In my last blog entry, I provided an overview of the types of factors the court will consider when deciding on whether or not to deviate from a guideline child support order. In this and the next entry, I am going to further break down the reasons you may qualify for a deviation in your support order.
The first reason for a deviation (either up or down) from a support order is because of a party’s unusual needs and unusual fixed financial obligations. Such needs and obligations are fairly rare but do occur occasionally when one party or the other has a financial obligation that he or she must pay on a regular basis. The key to this factor is the word unusual. Everyone has fixed financial obligations (utilities, car payment, mortgage etc.). Only when an obligation is truly out of the ordinary will a deviation be applicable.

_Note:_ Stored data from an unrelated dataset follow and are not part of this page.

/-- Writes the route table; each table change increments `EPOCH` (R391). Members without a route are
noted with the time they lost it (R393). -/
def installRoutes (s : State) : State :=
  let rs := computeRoutes s
  let new := fun i => ((rs.find? fun e => e.1 == i).map fun e => e.2).getD 7
  let ids := (List.range maxDevices).filter fun i => routeTo s i != new i
  let s := ids.foldl (fun s i => s.setFld (rLkRt i) 0 3 (new i)) s
  let s := if ids.isEmpty then s else s.addWrap rLkEpoch 0 16
  let gone := (List.range maxDevices).filter fun i => isMember s i && routeTo s i == 7
  let nr := (s.lk.noRoute.filter fun e => gone.contains e.1)
  let nr := gone.foldl (fun (m : SMap Nat) i =>
    if m.any (fun e => e.1 == i) then m else SMap.set (fun _ => 0) m i (s.clk + 1)) nr
  let s := { s with lk := { s.lk with noRoute := nr } }
  -- a member whose parent route is gone is in HOLDOVER at once (R411, R413)
  if parentLost s && s.fld rTbStatus 29 3 != 3 then enterHoldover s else s

/-- Sends a link-state update on every ATTACHED port but one (R391). -/
def floodState (s : State) (u : LinkState) (not_ : Option Nat) : State :=
  (List.range 6).foldl (fun s n =>
    if portState s n = lkAttached && some n != not_ then
      sendPacket s n (hopPacket s 8 (u.origin.toNat + b2n u.leave <<< 10 + 1 <<< 11) u.serial.toNat
        u.seq.toNat 0)
    else s) s

/-- Stores a link state. -/
def storeState (s : State) (u : LinkState) : State :=
  { s with lk := { s.lk with
    states := SMap.set (fun _ => ⟨0, 0, 0, [], false⟩) s.lk.states u.origin.toNat u
    serials := SMap.set (fun _ => 0) s.lk.serials u.origin.toNat u.serial } }

/-- The device's own link state changes: a new update is stored, flooded, and the routes follow while
it is a member (R391, R392). -/
def ownUpdate (s : State) (leave : Bool) : State :=
  let q := s.lk.ownSeq + 1
  let u : LinkState := ⟨BitVec.ofNat 10 (ownId s), BitVec.ofNat 32 q, s.rd rSecSerial, ownNbrs s, leave⟩
  let s := storeState { s with lk := { s.lk with ownSeq := q } } u
  let s := floodState s u none
  if dstate s = 2 then installRoutes s else s

/-- A port goes DOWN: the flits of its retry buffer are lost, and with them the packets they cut in two. Packets
not begun wait for the port again, packets received stay (R385). DEDUCED: log 168. -/
def portClose (s : State) (n : Nat) : State :=
  let was := portState s n
  let x := s.port n
  let whole := (parsePackets x.slots.length (x.slots.drop x.cut)).1
  let s := s.setPort n { x with retry := [], slots := [], cut := 0, rxSlots := [], txq := whole ++ x.txq }
  let s := setPortState s n lkDown
  if was = lkAttached && dstate s != 0 then ownUpdate s false else s

/-- A port goes DOWN by itself, with a LINK_DOWN entry (R385). -/
def portDown (s : State) (n : Nat) : State := portClose (logOnly s (mkFault stLinkDown 6 n)) n

/-! ### Commands -/

/-- A write of `LK_CFG`: setting EN makes the MP train the port, clearing it takes it down (R382).
DEDUCED: log 99. -/
def linkCfgWrite (s : State) (n : Nat) (v : W64) : State :=
  if s.hasLink n then
    let s := s.plainWrite (rLkCfg n) v
    if s.bit (rLkCfg n) 31 then (if portState s n = lkDown then setPortState s n lkTraining else s)
    else if portState s n = lkDown then s else portClose s n
  else s

/-- `LINK_ENABLE` (R382). -/
def execLinkEnable (n : Fin 6) (v : W32) (s : State) : Out := clocked s <|
  .next (linkCfgWrite s n.val (v.setWidth 64))

/-- `LINK_TRAINED`: eight lanes, or either half when `ALLOW_X4` is set; a port that trains at neither
width is DOWN (R381, R382). A port that reaches UP starts its sequence numbers and credits anew and
sends its HELLO (R390). -/
def execLinkTrained (n : Fin 6) (lanes : BitVec 8) (s : State) : Out := clocked s <|
  let i := n.val
  if s.hasLink i && s.bit (rLkCfg i) 31 && portState s i == lkTraining then
    let x4 := lanes == 0x0F || lanes == 0xF0
    if lanes == 0xFF || (x4 && s.bit (rLkCfg i) 27) then
      let s := (s.setFld (rLkStatus i) 20 8 lanes.toNat).setBit (rLkStatus i) 28 x4
      let s := setPortState s i lkUp
      let x := s.port i
      let s := s.setPort i { LinkPort.reset with
        stat := x.stat, escLive := x.escLive, escSnap := x.escSnap, blocks := x.blocks, statSel := x.statSel
        txq := x.txq, rx := x.rx, wire := x.wire }
      .next (if dstate s = 0 then s else sendPacket s i (helloPacket s i))
    else .next (setPortState s i lkDown)
  else .next s

/-- `LINK_TRAIN_RETRY`: an enabled port that is DOWN trains again (R382). -/
def execLinkTrainRetry (n : Fin 6) (s : State) : Out := clocked s <|
  if s.hasLink n.val && s.bit (rLkCfg n.val) 31 && portState s n.val == lkDown then
    .next (setPortState s n.val lkTraining)
  else .next s

/-- An acknowledgement frees the flits up to the named one (R383, R384). -/
def ackTo (s : State) (n ack : Nat) : State :=
  let x := s.port n
  match x.retry.findIdx? fun e => e.1 == ack with
  | none => s
  | some i => runPort (s.setPort n { x with retry := x.retry.drop (i + 1), ackDt := s.clk }) n

/-- A NAK: the sender resends from the named flit; sixteen in a row for one SEQ take the port down
(R384, R385). -/
def nakAt (s : State) (n seq : Nat) : State :=
  let x := s.port n
  let run := if x.nakSeq = seq ∧ x.nakRun ≠ 0 then x.nakRun + 1 else 1
  let s := s.setPort n { x with nakSeq := seq, nakRun := run }
  let s := s.addSat (rLkRetry n) 16 16 1
  let s := if s.fld (rLkRetry n) 0 8 < run then s.setFld (rLkRetry n) 0 8 run else s
  if 16 ≤ run then portDown s n
  else
    match x.retry.findIdx? fun e => e.1 == seq with
    | none => s
    | some i => (x.retry.drop i).foldl (fun s f => event (putFlit s n 0 f.1 f.2) 6 n 2) s

/-- The expected flit has not come: one NAK flit names it. `again` says that another goes out although one has
been sent: the resent flit may be the one that failed (R384, R385). DEDUCED: log 168. -/
def sendNak (s : State) (n : Nat) (again : Bool) : State :=
  let x := s.port n
  if x.nakSent && !again then s
  else putFlit (s.setPort n { x with nakSent := true }) n 2 0 [BitVec.ofNat 512 x.rxExp]

/-- Hop credits go back for n slots that have left the input buffer of a VC (R383, R387). DEDUCED: log 97. -/
def putCredit (s : State) (i : Nat) (vc : Bool) (n : Nat) : State :=
  putFlit s i 3 0 [BitVec.ofNat 512 (if vc then n <<< 8 else n)]

/-- A data flit: the expected one is delivered and its packets wait in the input buffer, any other is discarded with
one NAK (R384, R386). -/
def flitData (s : State) (i : Nat) (f : Flit) : State :=
  let x := s.port i
  if f.seq.toNat = x.rxExp then
    let p := parsePackets (x.rxSlots.length + f.slots.length) (x.rxSlots ++ f.slots)
    let s := s.setPort i { x with
      rxExp := (x.rxExp + 1) % 512, rxAck := x.rxExp, nakSent := false
      rx := x.rx ++ p.1, rxSlots := p.2 }
    (List.range f.slots.length).foldl (fun s _ => bwCount s (34 + i) 0) (putIdle s i)
  else sendNak s i false

/-- A credit flit returns what it carries, and packets that waited go out (R387). -/
def flitCredit (s : State) (i : Nat) (f : Flit) : State :=
  let x := s.port i
  let h := f.slots.headD 0
  runPort (s.setPort i { x with
    credit0 := Nat.min 64 (x.credit0 + bits h 0 7)
    credit1 := Nat.min 64 (x.credit1 + bits h 8 7) }) i

/-- A flit has arrived at live port i: an uncorrectable codeword is discarded with one NAK, and any other does what
its kind says (R383, R384). -/
def flitTaken (s : State) (i : Nat) (f : Flit) : State :=
  if f.uncorrectable then sendNak (s.addSat (rLkFec i) 0 32 1) i true
  else
    let s := if f.corrected then s.addSat (rLkFec i) 32 32 1 else s
    let s := ackTo s i f.ack.toNat
    match f.kind.toNat with
    | 0 => flitData s i f
    | 1 => s
    | 2 => nakAt s i (bits (f.slots.headD 0) 0 9)
    | _ => flitCredit s i f

/-- `NAK_RECEIVE` (R384). -/
def execNakReceive (n : Fin 6) (seq : BitVec 9) (s : State) : Out := clocked s <|
  if portLive s n.val then .next (nakAt s n.val seq.toNat) else .next s

/-- `LINK_ACK_TIMEOUT`: no ACK has advanced for 20 µs while data flits are unacknowledged (R385). -/
def execLinkAckTimeout (n : Fin 6) (s : State) : Out := clocked s <|
  let x := s.port n.val
  if portLive s n.val && !x.retry.isEmpty && decide (x.ackDt + 20000 ≤ s.clk) then
    .next (portDown s n.val)
  else .next s

/-- `LINK_LOCK_LOSS` (R385). -/
def execLinkLockLoss (n : Fin 6) (s : State) : Out := clocked s <|
  if portLive s n.val then .next (portDown s n.val) else .next s

/-- A packet discarded where it stands is counted (R386). -/
def dropPacket (s : State) (n : Nat) : State := s.addSat (rLkStatus n) 0 16 1

/-- `PACKET_FORWARD`: the packet leaves the input buffer of port n and goes out through the routed
port with its VC updated, or is delivered here, or is discarded (R386, R388). Delivery hands it to
the unit whose arrival command follows. DEDUCED: log 102. -/
def execPacketForward (n : Fin 6) (pk : Packet) (s : State) : Out := clocked s <|
  let i := n.val
  if portLive s i then
    let x := s.port i
    let s := match x.rx with
      | p :: r =>
        if p = pk then putCredit (s.setPort i { x with rx := r }) i pk.vc (1 + pk.data.length) else s
      | [] => s
    let k := pk.kind.toNat
    let r := routeTo s pk.dst.toNat
    if k = 0 ∨ 9 < k then .next (dropPacket s i)
    else if portState s i = lkIsolated ∧ k ≠ 8 then .next (dropPacket s i)
    else if k = 8 ∨ k = 9 then .next s
    else if r = 6 then .next s
    else if r < 6 then
      let vc := if s.fld (rLkCfg r) 28 2 ≠ s.fld (rLkCfg i) 28 2 then false else pk.vc
      let vc := if s.bit (rLkCfg r) 30 then true else vc
      .next (sendPacket s r { pk with vc := vc })
    else .next (dropPacket s i)
  else .next s

/-- `MEMB_HELLO`: the port becomes ATTACHED, or ISOLATED when the partner bears this device's id or a
known id with another serial (R390). -/
def execMembHello (n : Fin 6) (h : Hello) (s : State) : Out := clocked s <|
  let i := n.val
  if s.hasLink i && (portState s i == lkUp || portState s i == lkAttached) then
    let known := s.lk.serials.find? fun e => e.1 == h.id.toNat
    let clash := (s.bit rLkId 31 && h.id.toNat == ownId s)
      || (isMember s h.id.toNat && (match known with
          | some e => e.2 != h.serial
          | none => false))
    if clash then .next (logOnly (setPortState s i lkIsolated) (mkFault stLinkDown 6 i))
    else
      let s := setPortState s i lkAttached
      let s := s.wr (rLkPeer i) (BitVec.ofNat 64 (h.id.toNat <<< 6 + h.port.toNat))
      let s := s.wr (rLkPeerSerial i) h.serial
      .next (if dstate s = 0 then s else ownUpdate s false)
  else .next s

/-- `MEMB_UPDATE`: an update not seen before is stored, forwarded once, and the routes are recomputed
(R391, R392, R393). -/
def execMembUpdate (n : Fin 6) (u : LinkState) (s : State) : Out := clocked s <|
  let o := u.origin.toNat
  let old := s.lk.states.find? fun e => e.1 == o
  let fresh := match old with
    | some e => decide (e.2.seq.toNat < u.seq.toNat)
    | none => true
  if portState s n.val == lkAttached && fresh && o != ownId s then
    let s := storeState s u
    let s := floodState s u (some n.val)
    let s := if u.leave then { s with lk := { s.lk with left := s.lk.left ++ [o] } }
      else setMember { s with lk := { s.lk with left := s.lk.left.filter (· != o) } } o true
    .next (if dstate s = 2 then installRoutes s else s)
  else .next s

/-- `JOIN_ACK`: a peer has acknowledged a joining device's link state (R392). DEDUCED: log 101. -/
def execJoinAck (s : State) : Out := clocked s <|
  if dstate s = 1 && (List.range 6).any (fun n => portState s n == lkAttached) then
    let s := setMember s (ownId s) true
    .next (installRoutes (s.setFld rLkEpoch 29 3 2))
  else .next s

end Sys2Proof.Machine
end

The second factor that could lead to a deviation in child support is if one or both parties have another child support obligation. For example, if you have children with more than one person and there are multiple support orders, after the basic support obligations are calculated, they both may be adjusted downward to ensure that you have enough money to live on monthly.

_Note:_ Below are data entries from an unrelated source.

-- ==== Sys2Proof/Machine/Pmu.lean ====
section
/-! DEFINITION. Performance monitoring (chapter 24): the counters' controls, bandwidth windows,
queue-depth probes and instruction tagging. Counting itself is in Ops.lean. -/

namespace Sys2Proof.Machine

/-- A semaphore entry has SIZE 0 (R221). -/
def SqEntry.isSem (e : SqEntry) : Bool := bits e.cfg 0 13 == 0
/-- The entry is enabled. -/
def SqEntry.enabled (e : SqEntry) : Bool := bitAt e.cfg 31
/-- The full FILLED count (R225), or the counter of a semaphore entry (R226). -/
def SqEntry.filledCount (e : SqEntry) : Nat := if e.isSem then e.filled else e.w - e.r

/-- Clears every counter and `PMU_OVF` (R550). -/
def pmuClear (s : State) : State :=
  (List.range 32).foldl (fun (s : State) n => s.setFld (rPmuCnt n) 0 48 0) (s.wr rPmuOvf 0)

/-- A write of `PMU_CTRL` (R550). -/
def pmuCtrlWrite (s : State) (v : W64) : State :=
  let s := if bitAt v 29 then pmuClear s else s
  s.plainWrite rPmuCtrl v

/-- `PMU_ENABLE`: every counter starts or stops together (R543). -/
def execPmuEnable (en : Bool) (s : State) : Out := clocked s <| .next (s.setBit rPmuCtrl 31 en)

/-- `PMU_CLEAR` (R550). -/
def execPmuClear (s : State) : Out := clocked s <| .next (pmuClear s)

/-- `COUNTER_OVERFLOW`: a running counter at its greatest value takes one more count (R544). -/
def execCounterOverflow (n : Fin 32) (s : State) : Out := clocked s <|
  if s.bit rPmuCtrl 31 && s.fld (rPmuCnt n.val) 0 48 == 2 ^ 48 - 1 then .next (countUp s n.val)
  else .next s

/-- A write of `PMU_SEL_n`, taken only while the counters are stopped; CHAIN is ignored on an even
counter (R545, R550). -/
def pmuSelWrite (s : State) (n : Nat) (v : W64) : State :=
  if s.bit rPmuCtrl 31 then s
  else s.plainWrite (rPmuSel n) (if n % 2 = 0 then putBits v 7 1 0 else v)

/-- Live value of probe k: 0 maximum, 1 minimum, 2 samples, 4 + j bin j. -/
def probeVal (s : State) (k f : Nat) : Nat :=
  SMap.get (fun i => if i % 16 = 1 then 2 ^ 32 - 1 else 0) s.pmu.probe (16 * k + f)
/-- Sets a live value of a probe. -/
def setProbe (s : State) (k f v : Nat) : State :=
  { s with pmu := { s.pmu with
    probe := SMap.set (fun i => if i % 16 = 1 then 2 ^ 32 - 1 else 0) s.pmu.probe (16 * k + f) v } }

/-- The bin of a FILLED count (R547). -/
def probeBin (f : Nat) : Nat :=
  if f = 0 then 0 else if f < 16 then 1 else if f < 64 then 2 else if f < 256 then 3
  else if f < 1024 then 4 else if f < 4096 then 5 else if f < 16384 then 6 else 7

/-- The snapshot of probe k at a window end (R547). -/
def probeSnap (s : State) (k : Nat) : State :=
  let sat := fun (x : Nat) => Nat.min x (2 ^ 32 - 1)
  let s := s.wr (rPmuQpMm k) (BitVec.ofNat 64 (probeVal s k 0 <<< 32 + probeVal s k 1))
  let s := s.wr (rPmuQpN k) (BitVec.ofNat 64 (probeVal s k 2))
  (List.range 4).foldl (fun (s : State) j => s.wr (rPmuQpBin k j)
    (BitVec.ofNat 64 (sat (probeVal s k (5 + 2 * j)) <<< 32 + sat (probeVal s k (4 + 2 * j))))) s

/-- `BW_WINDOW_END`: counts and probes are snapshotted and cleared, and `SEQ` increments (R546,
R547). -/
def execBwWindowEnd (s : State) : Out := clocked s <|
  if s.bit rPmuBwCtrl 31 then
    let c := fun i => Nat.min (SMap.get (fun _ => 0) s.pmu.bw i) (2 ^ 32 - 1)
    let s := (List.range 56).foldl (fun (t : State) i =>
      t.wr (rPmuBw i) (BitVec.ofNat 64 (c (2 * i) <<< 32 + c (2 * i + 1)))) s
    let s := (List.range 16).foldl probeSnap s
    let s := { s with pmu := { s.pmu with bw := [], probe := [] } }
    .next (s.addWrap rPmuBwSeq 16 16)
  else .next s

/-- `QUEUE_PROBE_SAMPLE`: an enabled probe reads the FILLED count of its enabled entry (R547). -/
def execQueueProbeSample (k : Fin 16) (s : State) : Out := clocked s <|
  let q := s.rd (rPmuQp k.val)
  let e := (s.well (bits q 10 3)).sq (bits q 0 10)
  if s.bit rPmuQpCtrl 31 && bitAt q 31 && decide (bits q 0 10 ≤ 767) && e.enabled then
    let f := e.filledCount
    let i := k.val
    let s := setProbe s i 0 (Nat.max (probeVal s i 0) f)
    let s := setProbe s i 1 (Nat.min (probeVal s i 1) f)
    let s := setProbe s i 2 ((probeVal s i 2 + 1) % 2 ^ 32)
    .next (setProbe s i (4 + probeBin f) (probeVal s i (4 + probeBin f) + 1))
  else .next s

/-- Records in the tag ring (R550). -/
def tagRing (s : State) : Nat := 2 ^ Nat.min 15 (Nat.max 4 (s.fld rPmuTagCtrl 24 4))

/-- Draws the next sampling interval, uniform over the range of R548. DEDUCED: log 145. -/
def tagDraw (s : State) : State :=
  let l := Nat.min 24 (Nat.max 4 (s.fld rPmuTagCtrl 16 5))
  let n := 2 ^ (l - 1) + Config.pick 1 s.freeCtr % 2 ^ l
  { s.drawn with pmu := { s.pmu with left := n, due := false } }

/-- A write of `PMU_TAG_CTRL`: the other fields are taken only while EN is 0; enabling draws the first
interval (R548, R550). -/
def tagCtrlWrite (s : State) (v : W64) : State :=
  if s.bit rPmuTagCtrl 31 then s.setBit rPmuTagCtrl 31 (bitAt v 31)
  else
    let s := s.plainWrite rPmuTagCtrl v
    if bitAt v 31 then tagDraw s else s

/-- `TAG_SELECT`: the interval has run out, so the next issue of the pipeline is tagged (R548). -/
def execTagSelect (s : State) : Out := clocked s <|
  if s.bit rPmuTagCtrl 31 && s.pmu.left == 0 && s.pmu.run.isNone then
    .next { s with pmu := { s.pmu with due := true } }
  else .next s

/-- An MSQ issue of slice i of well w, seen by the tagger: opcode word DW0 as R549 lays it out. -/
def tagIssue (s : State) (w i : Nat) (dw0 : Nat) : State :=
  if s.bit rPmuTagCtrl 31 && s.pipeOf w == some (s.fld rPmuTagCtrl 28 3) then
    if s.pmu.due && s.pmu.run.isNone then
      let x := (s.well w).slice i
      { s with pmu := { s.pmu with
        due := false
        run := some ⟨8 * w + i, BitVec.ofNat 64 dw0, s.dt, (s.well w).strokes,
          x.nextHold, x.nextWait, x.nextFrozen, 0, false⟩ } }
    else { s with pmu := { s.pmu with left := s.pmu.left - 1 } }
  else s

/-- A stroke after the tagged issue: counted until the instruction has completed (R548). -/
def tagStroke (s : State) (w i : Nat) (busy : Bool) : State :=
  match s.pmu.run with
  | some r =>
    if r.slice = 8 * w + i && !r.finished then
      { s with pmu := { s.pmu with run := some { r with run := r.run + 1, finished := !busy } } }
    else s
  | none => s

end Sys2Proof.Machine
end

The third factor that the court will take into consideration is other income in a party’s household. For instance, if your ex, who you’re paying support to, has remarried someone that earns substantial income, the court can consider that new spouse’s income as household income. If that household income is large enough, your order may be decreased as the new family unit does not need much support from you to take care of your child when you do not have custody.
As I stated previously, these deviations only apply in very specific circumstances. However, if one of these factors is relevant in your support case, it can have a significant impact on your support obligation. Make sure when you speak with an experienced family law attorney, you bring to his or her attention that one of the deviation factors applies to your case.